In June 2022, the Minister of National Defence announced Canada's $38.6 billion plan to modernize NORAD. This investment over 20 years, beginning in 2022-2023, is the largest modernization effort to Canada's NORAD capabilities in a generation. It will support Canada’s ability to detect, deter and, if necessary, defend against emerging aerospace threats, strengthen the defence of NATO’s Western Flank, defend Canada’s Arctic territory and interests, and help ensure North America remains a secure base to project power in support of allies during a crisis or conflict.
One of the pillars in this modernization plan is supporting the research and development (R&D) of future capabilities to support Canada's broader contributions to continental defence by investing in Defence Research and Development Canada’s science and technology (S&T) program. This Continental Defence S&T Investment of $4.23 billion over 20 years will assess new and emerging threats, enable continuous evolution of R&D, and co-develop innovative technological solutions for new and emerging threats on an ongoing basis though collaboration with Canada’s closest allies, particularly with the US.

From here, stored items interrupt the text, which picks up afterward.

-- ==== Sys2Proof/Laws/State.lean ====
section
/-! SUPPORT. What each named update of the state does to each field: one lemma a field, true by
definition, so that no proof unfolds a record update. -/

namespace Sys2Proof.Machine

@[simp] theorem State.advance_bs (s : State) (n : Nat) : (s.advance n).bs = s.bs := rfl
@[simp] theorem State.advance_bslen (s : State) (n : Nat) : (s.advance n).bslen = s.bslen := rfl
@[simp] theorem State.advance_bp (s : State) (n : Nat) : (s.advance n).bp = s.bp + n := rfl
@[simp] theorem State.advance_vol (s : State) (n : Nat) : (s.advance n).vol = s.vol := rfl
@[simp] theorem State.advance_qmIntra (s : State) (n : Nat) : (s.advance n).qmIntra = s.qmIntra := rfl
@[simp] theorem State.advance_qmInter (s : State) (n : Nat) : (s.advance n).qmInter = s.qmInter := rfl
@[simp] theorem State.advance_vop (s : State) (n : Nat) : (s.advance n).vop = s.vop := rfl
@[simp] theorem State.advance_qf (s : State) (n : Nat) : (s.advance n).qf = s.qf := rfl
@[simp] theorem State.advance_coef (s : State) (n : Nat) : (s.advance n).coef = s.coef := rfl
@[simp] theorem State.advance_residual (s : State) (n : Nat) : (s.advance n).residual = s.residual := rfl
@[simp] theorem State.advance_pred (s : State) (n : Nat) : (s.advance n).pred = s.pred := rfl
@[simp] theorem State.advance_ev (s : State) (n : Nat) : (s.advance n).ev = s.ev := rfl
@[simp] theorem State.advance_mb (s : State) (n : Nat) : (s.advance n).mb = s.mb := rfl
@[simp] theorem State.advance_pmvF (s : State) (n : Nat) : (s.advance n).pmvF = s.pmvF := rfl
@[simp] theorem State.advance_pmvB (s : State) (n : Nat) : (s.advance n).pmvB = s.pmvB := rfl
@[simp] theorem State.advance_qp (s : State) (n : Nat) : (s.advance n).qp = s.qp := rfl
@[simp] theorem State.advance_prevQuant (s : State) (n : Nat) : (s.advance n).prevQuant = s.prevQuant := rfl
@[simp] theorem State.advance_mbk (s : State) (n : Nat) : (s.advance n).mbk = s.mbk := rfl
@[simp] theorem State.advance_fail (s : State) (n : Nat) : (s.advance n).fail = s.fail := rfl
@[simp] theorem State.advance_mbi (s : State) (n : Nat) : (s.advance n).mbi = s.mbi := rfl
@[simp] theorem State.advance_refmv (s : State) (n : Nat) : (s.advance n).refmv = s.refmv := rfl
@[simp] theorem State.advance_refmvValid (s : State) (n : Nat) : (s.advance n).refmvValid = s.refmvValid := rfl
@[simp] theorem State.advance_pc (s : State) (n : Nat) : (s.advance n).pc = s.pc := rfl
@[simp] theorem State.advance_gmc (s : State) (n : Nat) : (s.advance n).gmc = s.gmc := rfl
@[simp] theorem State.advance_cur (s : State) (n : Nat) : (s.advance n).cur = s.cur := rfl
@[simp] theorem State.advance_refNew (s : State) (n : Nat) : (s.advance n).refNew = s.refNew := rfl
@[simp] theorem State.advance_refOld (s : State) (n : Nat) : (s.advance n).refOld = s.refOld := rfl
@[simp] theorem State.advance_rob (s : State) (n : Nat) : (s.advance n).rob = s.rob := rfl
@[simp] theorem State.advance_robSeq (s : State) (n : Nat) : (s.advance n).robSeq = s.robSeq := rfl
@[simp] theorem State.advance_outq (s : State) (n : Nat) : (s.advance n).outq = s.outq := rfl
@[simp] theorem State.advance_opened (s : State) (n : Nat) : (s.advance n).opened = s.opened := rfl
@[simp] theorem State.advance_flushing (s : State) (n : Nat) : (s.advance n).flushing = s.flushing := rfl
@[simp] theorem State.advance_waitKeyframe (s : State) (n : Nat) : (s.advance n).waitKeyframe = s.waitKeyframe := rfl
@[simp] theorem State.advance_params (s : State) (n : Nat) : (s.advance n).params = s.params := rfl
@[simp] theorem State.advance_inq (s : State) (n : Nat) : (s.advance n).inq = s.inq := rfl
@[simp] theorem State.advance_status (s : State) (n : Nat) : (s.advance n).status = s.status := rfl
@[simp] theorem State.advance_result (s : State) (n : Nat) : (s.advance n).result = s.result := rfl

The Continental Defence S&T Investment will focus on research, development and innovation that will be used to collaborate with Canada’s allies to ensure we can work together while also encouraging Canadian innovators to generate solutions for NORAD modernization and continental defence capabilities.
The Continental Defence S&T Investment will focus on the following priorities:
- Polar over-the-horizon-radar technology to significantly expand NORAD’s awareness of objects entering Canadian airspace from the north.
- Hypersonic and advanced cruise missile defence, including technologies for early detection and tracking of these threats, as well as potential options to defend against these threats to North America.
- Novel and resilient space systems in low earth orbit (LEO), including state-of-the-art space-based surveillance and novel satellite communication capabilities.
- Autonomy and counter-autonomy to allow increased use of semi-autonomous technologies, including air-launched effects, pilot-optional aircraft and new human-machine interfaces, as well as technologies to detect and defend against adversarial uncrewed aerial vehicles (UAVs).
- Undersea surveillance, including sensors on long-endurance autonomous underwater vehicles to protect Canada’s coastlines as well as other new technologies to monitor Canada’s undersea approaches on the Atlantic and Pacific coasts and in the Arctic.
- Cyber and artificial intelligence (AI) technologies to create a rapid and decisive information advantage, maintain situational awareness in cyberspace, and to defend against cyber threats to our military systems.
- Quantum technologies to help Canada explore how select quantum-enabled disruptive technologies will enhance, and possibly create game-changing options in the context of NORAD modernization and continental defence.
- Cloud-enabled C4ISR to help Canada acquire a modernized, resilient, robust, adaptive and affordable Command, Control, Communications, Computers (C4) Intelligence, Surveillance and Reconnaissance (ISR) systems-of-systems that are effective in full spectrum operations and will deliver all-domain awareness for NORAD.
- Enabling defence research and development (R&D) in the Arctic to investigate the military implications of climate change, enhance R&D infrastructure in the North and support Canadian Armed Forces operations in the Arctic.